Example of SIBTEST nonlinear regression correction applied to the logistic regression method of DIF detection (DeMars 2014, personal communication)
I am truly indebted to Christine E. DeMars (2009) who took the time to explicit the nasty formulas proposed by Jiang & Stout (1998). The use of regressed true score is preferable than using the mere observed score because a less-than-perfect (test) reliability, the latent score between groups would not be perfectly matched even when the observed scores were. In such a case, there is an inflated type 1 error, with spurious DIFs detected due to imperfect latent score matching between the groups examined. Below is the procedure to apply SIBTEST non-linear correction because the observed and true scores are not expected to be correlated linearly in presence of guessing. Specifically, it's the example as can be applied to the Wordsum test (10 items, Word A from J). The x=10 denotes the level of ability indexed by total score.

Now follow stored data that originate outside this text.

-- ==== Sys2Proof/Machine/Sequencer.lean ====
section
/-! DEFINITION. The command sequencer: how the block takes what the host presents (spec/60_exceptions.md R326,
R331, R340, R346; spec/70_reset_and_hazards.md R360, R367). -/

namespace Sys2Proof.Machine

/-- The block executes command word w (R326): refused while FAULT = 1 (step 1, R331), else decoded, IllegalCommand
where that fails (step 2), else executed (steps 3 to 7). -/
def runWord (w : CmdWord) (s : State) : Host.Outcome State Fault Refusal :=
  if s.fault then .next s.refuse
  else match decodeLegal s.cfg.npoly w with
    | none => .next ({ s with cmd := w }.raise .illegalCommand)
    | some i => exec i { s with cmd := w }

/-- The block takes the next host input. With nothing presented it is idle and keeps all state (60_exceptions.md
R346; assumption log 4). -/
def takeInput (s : State) : Host.Outcome State Fault Refusal :=
  match s.inbox with
  | [] => .next s
  | .reset :: rest => .next { s with inbox := rest }.resetBlock
  | .cmd w :: rest => runWord w { s with inbox := rest }

/-- The host presents command word w next, before what waits in the inbox. -/
def State.presentWord (s : State) (w : CmdWord) : State := { s with inbox := .cmd w :: s.inbox }

end Sys2Proof.Machine
end

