/-! ## `State.setS` -/

@[simp] theorem State.setS_cfg (s : State) (i : Fin 16) (v : Word) : (s.setS i v).cfg = s.cfg := rfl
@[simp] theorem State.setS_sreg (s : State) (i : Fin 16) (v : Word) : (s.setS i v).sreg = s.sreg.set i v := rfl
@[simp] theorem State.setS_q (s : State) (i : Fin 16) (v : Word) : (s.setS i v).q = s.q := rfl
@[simp] theorem State.setS_logq (s : State) (i : Fin 16) (v : Word) : (s.setS i v).logq = s.logq := rfl
@[simp] theorem State.setS_mu (s : State) (i : Fin 16) (v : Word) : (s.setS i v).mu = s.mu := rfl
@[simp] theorem State.setS_modvalid (s : State) (i : Fin 16) (v : Word) : (s.setS i v).modvalid = s.modvalid := rfl
@[simp] theorem State.setS_n (s : State) (i : Fin 16) (v : Word) : (s.setS i v).n = s.n := rfl
@[simp] theorem State.setS_logn (s : State) (i : Fin 16) (v : Word) : (s.setS i v).logn = s.logn := rfl
@[simp] theorem State.setS_invN (s : State) (i : Fin 16) (v : Word) : (s.setS i v).invN = s.invN := rfl
@[simp] theorem State.setS_invNShoup (s : State) (i : Fin 16) (v : Word) : (s.setS i v).invNShoup = s.invNShoup := rfl
@[simp] theorem State.setS_ctxvalid (s : State) (i : Fin 16) (v : Word) : (s.setS i v).ctxvalid = s.ctxvalid := rfl
@[simp] theorem State.setS_tf (s : State) (i : Fin 16) (v : Word) : (s.setS i v).tf = s.tf := rfl
@[simp] theorem State.setS_tfShoup (s : State) (i : Fin 16) (v : Word) : (s.setS i v).tfShoup = s.tfShoup := rfl
@[simp] theorem State.setS_itf (s : State) (i : Fin 16) (v : Word) : (s.setS i v).itf = s.itf := rfl
@[simp] theorem State.setS_itfShoup (s : State) (i : Fin 16) (v : Word) : (s.setS i v).itfShoup = s.itfShoup := rfl
@[simp] theorem State.setS_poly (s : State) (i : Fin 16) (v : Word) : (s.setS i v).poly = s.poly := rfl
@[simp] theorem State.setS_fault (s : State) (i : Fin 16) (v : Word) : (s.setS i v).fault = s.fault := rfl
@[simp] theorem State.setS_cause (s : State) (i : Fin 16) (v : Word) : (s.setS i v).cause = s.cause := rfl
@[simp] theorem State.setS_faultcmd (s : State) (i : Fin 16) (v : Word) : (s.setS i v).faultcmd = s.faultcmd := rfl
@[simp] theorem State.setS_pc (s : State) (i : Fin 16) (v : Word) : (s.setS i v).pc = s.pc := rfl
@[simp] theorem State.setS_inbox (s : State) (i : Fin 16) (v : Word) : (s.setS i v).inbox = s.inbox := rfl
@[simp] theorem State.setS_cmd (s : State) (i : Fin 16) (v : Word) : (s.setS i v).cmd = s.cmd := rfl
@[simp] theorem State.setS_outbox (s : State) (i : Fin 16) (v : Word) : (s.setS i v).outbox = s.outbox := rfl
@[simp] theorem State.setS_oracle (s : State) (i : Fin 16) (v : Word) : (s.setS i v).oracle = s.oracle := rfl
@[simp] theorem State.setS_free (s : State) (i : Fin 16) (v : Word) : (s.setS i v).free = s.free := rfl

The equations referenced below are from Jiang & Stout (1998).
First, let's say you are studying item 2 for DIF. As a preliminary step, compute equation 12 (p. 295). Note that the items in the matching score used for equation 12 exclude item 2 (the item you are studying). Now you can find the breakpoint Sg for the regression line for each group for item 2, using equation 20 (p. 300).

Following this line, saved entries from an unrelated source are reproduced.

/-- Downward to p: candidate k is j − k steps above p. -/
theorem foundAt_down {p step j : Nat} (hp : p.Prime) (hlt : p + j * step < 2 ^ 63)
    (hbefore : ∀ i, 1 ≤ i → i ≤ j → ¬ (p + i * step).Prime) :
    FoundAt (p + j * step : Nat) (Dir.down.stride step) j p where
  value := by simp [Dir.stride]
  prime := hp
  lt := by omega
  before k hk := by
    have htwo := hp.two_le
    have hle : (j - k) * step ≤ j * step := Nat.mul_le_mul_right _ (Nat.sub_le j k)
    have hcast : ((p + j * step : Nat) : Int) + k * Dir.down.stride step = (p + (j - k) * step : Nat) := by
      push_cast [Dir.stride, Nat.cast_sub hk.le]
      ring
    rw [hcast]
    exact ⟨by omega, by omega, hbefore (j - k) (by omega) (Nat.sub_le j k)⟩

/-! ## The commands (R163 to R167) -/

/-- A command answers what its search gives. -/
def State.answerPrime (s : State) (rd : Reg) (r : Option Nat) : Host.Outcome State Fault Refusal :=
  commit s (do let p ← takePrime r; return s.setS rd (BitVec.ofNat 64 p))

theorem answerPrime_some (s : State) (rd : Reg) (p : Nat) :
    s.answerPrime rd (some p) = .next (wroteReg s rd (BitVec.ofNat 64 p)) := rfl

theorem answerPrime_none (s : State) (rd : Reg) : s.answerPrime rd none = .next (faulted s .searchExhausted) := rfl

/-- A search that meets its first prime is answered with it. -/
theorem answerPrime_of_foundAt {s : State} {rd : Reg} {c : Int} {step i p : Nat} {dir : Dir} (hstep : 0 < step)
    (h : FoundAt c (dir.stride step) i p) :
    s.answerPrime rd (primeSearch c step dir) = .next (wroteReg s rd (BitVec.ofNat 64 p)) := by
  rw [(primeSearch_eq_some_iff hstep).mpr ⟨i, h⟩, answerPrime_some]

/-- A search that meets no prime ends in SearchExhausted. -/
theorem answerPrime_of_not_foundAt {s : State} {rd : Reg} {c : Int} {step : Nat} {dir : Dir} (hstep : 0 < step)
    (h : ∀ i p, ¬ FoundAt c (dir.stride step) i p) :
    s.answerPrime rd (primeSearch c step dir) = .next (faulted s .searchExhausted) := by
  have hnone : primeSearch c step dir = none := Option.eq_none_iff_forall_ne_some.mpr fun p hp =>
    have ⟨i, hi⟩ := (primeSearch_eq_some_iff hstep).mp hp
    h i p hi
  rw [hnone, answerPrime_none]

theorem Degree.pos {n : Nat} (h : Degree n) : 0 < n := by
  obtain ⟨k, -, rfl⟩ := h
  exact Nat.two_pow_pos k

/-- The degree is the first check of the five commands that have one. -/
theorem exec_of_not_degree {rd rs1 rs2 : Reg} {s : State} (hn : ¬ Degree (s.nat rs2)) {i : Instr}
    (hi : i ∈ [Instr.fprimeup rd rs1 rs2, .fprimedn rd rs1 rs2, .nprimeup rd rs1 rs2, .nprimedn rd rs1 rs2,
      .findgen rd rs1 rs2]) : exec i s = .next (faulted s .invalidDegree) := by
  rw [degree_iff] at hn
  simp only [List.mem_cons, List.not_mem_nil, or_false] at hi
  rcases hi with rfl | rfl | rfl | rfl | rfl <;>
    simp only [exec, execFprimeup, execFprimedn, execNprimeup, execNprimedn, execFindgen, needDegree_bind, if_neg hn,
      commit_raised, raise_eq_faulted]

section Searches

variable {s : State} {rs2 : Reg} (hn : Degree (s.nat rs2))
include hn

theorem exec_fprimeup (rd rs1 : Reg) : exec (.fprimeup rd rs1 rs2) s =
    if s.nat rs1 < 63 then s.answerPrime rd (primeSearch (2 ^ s.nat rs1 + 1 : Nat) (2 * s.nat rs2) .up)
    else .next (faulted s .searchExhausted) := by
  have hstart : ((2 ^ s.nat rs1 + 1 : Nat) : Int) = 2 ^ s.nat rs1 + 1 := by push_cast; rfl
  simp only [exec, execFprimeup, needDegree_bind, if_pos ((degree_iff _).mp hn), ensure_bind, decide_eq_true_eq,
    commit_ite, hstart]
  rfl

theorem exec_fprimedn (rd rs1 : Reg) : exec (.fprimedn rd rs1 rs2) s =
    if s.nat rs1 < 64 then
      s.answerPrime rd (primeSearch ((2 ^ s.nat rs1 + 1 : Nat) - (2 * s.nat rs2 : Nat)) (2 * s.nat rs2) .down)
    else .next (faulted s .searchExhausted) := by
  have hstart : ((2 ^ s.nat rs1 + 1 : Nat) : Int) - (2 * s.nat rs2 : Nat) = 2 ^ s.nat rs1 + 1 - 2 * s.nat rs2 := by
    push_cast; rfl
  simp only [exec, execFprimedn, needDegree_bind, if_pos ((degree_iff _).mp hn), ensure_bind, decide_eq_true_eq,
    commit_ite, hstart]
  rfl

theorem exec_nprimeup (rd rs1 : Reg) : exec (.nprimeup rd rs1 rs2) s =
    s.answerPrime rd (primeSearch (s.nat rs1 + 2 * s.nat rs2 : Nat) (2 * s.nat rs2) .up) := by
  have hstart : ((s.nat rs1 + 2 * s.nat rs2 : Nat) : Int) = s.nat rs1 + 2 * s.nat rs2 := by push_cast; rfl
  simp only [exec, execNprimeup, needDegree_bind, if_pos ((degree_iff _).mp hn), hstart]
  rfl

theorem exec_nprimedn (rd rs1 : Reg) : exec (.nprimedn rd rs1 rs2) s =
    s.answerPrime rd (primeSearch (s.nat rs1 - (2 * s.nat rs2 : Nat)) (2 * s.nat rs2) .down) := by
  have hstart : (s.nat rs1 : Int) - (2 * s.nat rs2 : Nat) = s.nat rs1 - 2 * s.nat rs2 := by push_cast; rfl
  simp only [exec, execNprimedn, needDegree_bind, if_pos ((degree_iff _).mp hn), hstart]
  rfl

end Searches

/-- The first candidate of a downward search that starts one step below b. -/
theorem sub_step_eq {p j step b : Nat} (h : p + (j + 1) * step = b) : (b : Int) - step = (p + j * step : Nat) := by
  rw [← h]
  push_cast
  ring

/-- Settles O36: the first candidates are 2 or more. -/
theorem upwardSearchFindsTheFirstPrime : Obligations.UpwardSearchFindsTheFirstPrime := by
  simp only [Obligations.UpwardSearchFindsTheFirstPrime, ← State.nat_eq]
  intro rd rs1 rs2 s j hn
  have hpos := hn.pos
  have hstep : 0 < 2 * s.nat rs2 := by omega
  refine ⟨fun ha hp hlt hbefore => ?_, fun hp hlt hbefore => ?_⟩
  · have := Nat.two_pow_pos (s.nat rs1)
    rw [exec_fprimeup hn, if_pos ha]
    exact answerPrime_of_foundAt hstep (foundAt_up (by omega) hp hlt hbefore)
  · rw [exec_nprimeup hn]
    exact answerPrime_of_foundAt hstep (foundAt_up (by omega) hp hlt hbefore)

/-- Settles O37. -/
theorem downwardSearchFindsTheFirstPrime : Obligations.DownwardSearchFindsTheFirstPrime := by
  simp only [Obligations.DownwardSearchFindsTheFirstPrime, ← State.nat_eq]
  intro rd rs1 rs2 s p j hn hp hlt hbefore
  have hpos := hn.pos
  have hstep : 0 < 2 * s.nat rs2 := by omega
  have hanswer := answerPrime_of_foundAt (s := s) (rd := rd) hstep (foundAt_down hp hlt hbefore)
  refine ⟨fun ha hstart => ?_, fun hstart => ?_⟩
  · rw [exec_fprimedn hn, if_pos ha, sub_step_eq hstart, hanswer]
  · rw [exec_nprimedn hn, sub_step_eq hstart, hanswer]

/-- Upward from start no prime is found where every candidate below 2^63 is none. -/
theorem not_foundAt_up {start step : Nat} (h : ∀ j, start + j * step < 2 ^ 63 → ¬ (start + j * step).Prime) (i p : Nat) :
    ¬ FoundAt start (Dir.up.stride step) i p := by
  intro hfound
  have hvalue : (start : Int) + i * step = p := hfound.value
  obtain rfl : start + i * step = p := by exact_mod_cast hvalue
  exact h i hfound.lt hfound.prime

/-- Downward from one step below b no prime is found where every candidate is none. -/
theorem not_foundAt_down {b step : Nat} (h : ∀ p j, p + (j + 1) * step = b → ¬ p.Prime) (i p : Nat) :
    ¬ FoundAt (b - step) (Dir.down.stride step) i p := by
  intro hfound
  have hvalue : (b : Int) - step + i * -step = p := hfound.value
  refine h p i ?_ hfound.prime
  zify
  linarith

/-- Settles O38. -/
theorem primeSearchesFaultInOrder : Obligations.PrimeSearchesFaultInOrder := by
  simp only [Obligations.PrimeSearchesFaultInOrder, ← State.nat_eq]
  intro rd rs1 rs2 s
  have hstep : Degree (s.nat rs2) → 0 < 2 * s.nat rs2 := fun hn => Nat.mul_pos two_pos hn.pos
  refine ⟨fun hn i hi => exec_of_not_degree hn hi, fun hn ha => ?_, fun hn ha => ?_, fun hn ha h => ?_, fun hn h => ?_,
    fun hn ha h => ?_, fun hn h => ?_, fun hn ha => ?_⟩
  · rw [exec_fprimeup hn, if_neg (Nat.not_lt.mpr ha)]
  · rw [exec_fprimedn hn, if_neg (Nat.not_lt.mpr ha)]
  · rw [exec_fprimeup hn, if_pos ha]
    exact answerPrime_of_not_foundAt (hstep hn) (not_foundAt_up h)
  · rw [exec_nprimeup hn]
    exact answerPrime_of_not_foundAt (hstep hn) (not_foundAt_up h)
  · rw [exec_fprimedn hn, if_pos ha]
    exact answerPrime_of_not_foundAt (hstep hn) (not_foundAt_down h)
  · rw [exec_nprimedn hn]
    exact answerPrime_of_not_foundAt (hstep hn) (not_foundAt_down h)
  · rw [exec_nprimedn hn]
    refine answerPrime_of_not_foundAt (hstep hn) fun i p hfound => ?_
    have := hfound.start_lt
    omega

end Sys2Proof.Machine

/-! # The roots of a BarrettSafe modulus (O39, O40)

With exact powers the test of a candidate is `Certified` (`certify_eq_passes_iff`), so the scan ends in the smallest
certified candidate. For a prime, certified candidates are those of order q − 1 (`certified_iff_orderOf`). -/

namespace Sys2Proof.Machine

/-! ## The scan finds the smallest certified candidate (41_number_theory.md R170) -/

/-- A scan that ends in a root has rejected every candidate before it. -/
theorem scanRoots_eq_root {d : Descriptor} {F : List Nat} (left : Nat) : ∀ {r g : Nat}, scanRoots d F left r = .root g →
    certify d F g = .passes ∧ ∀ c, r ≤ c → c < g → certify d F c = .rejected := by
  induction left with
  | zero => exact nofun
  | succ left ih =>
    intro r g h
    rw [scanRoots] at h
    split at h
    · next hpass =>
      cases h
      exact ⟨hpass, fun c hr hc => absurd hc (Nat.not_lt.mpr hr)⟩
    · cases h
    · next hrej =>
      obtain ⟨hpass, hbefore⟩ := ih h
      refine ⟨hpass, fun c hr hc => ?_⟩
      rcases hr.eq_or_lt with rfl | hlt
      · exact hrej
      · exact hbefore c hlt hc

section Safe

variable {q : Nat} (h : SafeModulus q)
include h

/-- The test's list of factors is that of q − 1. -/
theorem SafeModulus.factors : ListsPrimeFactors (primeFactors (q - 1)) (q - 1) :=
  primeFactors_lists (by have := h.three_le; omega)

theorem SafeModulus.quotient_lt (m : Nat) : (q - 1) / m < 2 ^ 64 :=
  (Nat.div_le_self _ m).trans_lt ((Nat.sub_le q 1).trans_lt (h.lt.trans (by decide)))

theorem not_certified_of_rejected {r : Nat} (hrej : certify (makeDescriptor q) (primeFactors (q - 1)) r = .rejected) :
    ¬ Certified q r := by
  obtain ⟨p, hp, hone⟩ := exists_power_one_of_rejected hrej
  obtain ⟨hprime, hdvd⟩ := (h.factors.mem p).mp hp
  exact fun hcert => hcert p hprime hdvd (eq_pow_mod_of_modExp hone (h.quotient_lt p)).symm

theorem exists_smallestRoot : ∃ r, findPrimitiveRoot q = .root r ∧ SmallestRoot q r := by
  have three_le := h.three_le
  obtain hnone | ⟨r, two_le, hlt, hroot, hpowers⟩ :=
    scanRoots_of_safe h (primeFactors (q - 1)) (q - 2) le_rfl (by omega)
  · exact absurd hnone (findPrimitiveRoot_ne_exhausted three_le h.lt)
  · obtain ⟨-, hbefore⟩ := scanRoots_eq_root _ hroot
    exact ⟨r, hroot, two_le, hlt, fun p hp hdvd => hpowers p ((h.factors.mem p).mpr ⟨hp, hdvd⟩),
      fun c hc hcr => not_certified_of_rejected h (hbefore c hc hcr)⟩

end Safe

/-! ## Certified candidates of a prime -/

section Prime

variable {q : Nat} (hp : q.Prime)
include hp

theorem pow_mod_eq_one_iff (c m : Nat) : c ^ m % q = 1 ↔ (c : ZMod q) ^ m = 1 := by
  rw [← Nat.cast_pow, ← Nat.cast_one (R := ZMod q), ZMod.natCast_eq_natCast_iff', Nat.mod_eq_of_lt hp.one_lt]

theorem certified_iff_orderOf {c : Nat} (h0 : c ≠ 0) (hc : c < q) : Certified q c ↔ orderOf (c : ZMod q) = q - 1 := by
  have := Fact.mk hp
  have hpos : 0 < q - 1 := Nat.sub_pos_of_lt hp.one_lt
  simp only [Certified, ne_eq, pow_mod_eq_one_iff hp]
  refine ⟨orderOf_eq_of_pow_and_pow_div_prime hpos (ZMod.pow_card_sub_one_eq_one (natCast_ne_zero_of_lt h0 hc)), ?_⟩
  intro hord p hprime hdvd
  exact pow_ne_one_of_lt_orderOf (Nat.div_pos (Nat.le_of_dvd hpos hdvd) hprime.pos).ne'
    ((Nat.div_lt_self hpos hprime.one_lt).trans_eq hord.symm)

Now, as another preliminary step, you have to use Equation 19 (p. 298). Equation 19 is really nasty. I'll illustrate it for x = 10, although obviously you have to compute it for each x from 0 to J (J = one less than the number of items because it excludes item 2). For the first term in the equation, start with item 1 and calculate X_1 (total score excluding item 1 as well as item 2, the studied item). For the first term, multiply the proportion of examinees with X_1 =10 who got the item right by the proportion of examinees with X =10 who got the item wrong (remember X only excludes item 2 vs. X_1 excludes both items 1 and items 2). For the second term, multiply the proportion of examinees with X_1 =9 who got the item right by the proportion of examinees with X =10 who got the item right. Add these terms. Then calculate X_3 and do the multiplication and summing and so on. Then sum all of these values to obtain Z(10). And do this for Z(0), Z(1), etc. Also, although equation 19 does not have the subscript g, when you actually go to use these values in Equation 21 you will need them by group.
So, after obtaining all of the Zg(x)'s for item 2, do a weighted-least squares regression (Equation 21) for x's <= Sg (the breakpoint for item 2 for group g), then another WLS regression for x's > the breakpoint. For the first line, exclude x's < Jc (where Jc is as in Equation 20, p. 300) from the regression. Use one of these 2 regression equations to estimate Vg(x) for all x except for x = cutpoint or x = cutpoint +1. Use linear interpolation between Vg(cutpoint-1) and Vg(cutpoint+2) to adjust these two points (last few lines on p. 301 and first lines on p. 302).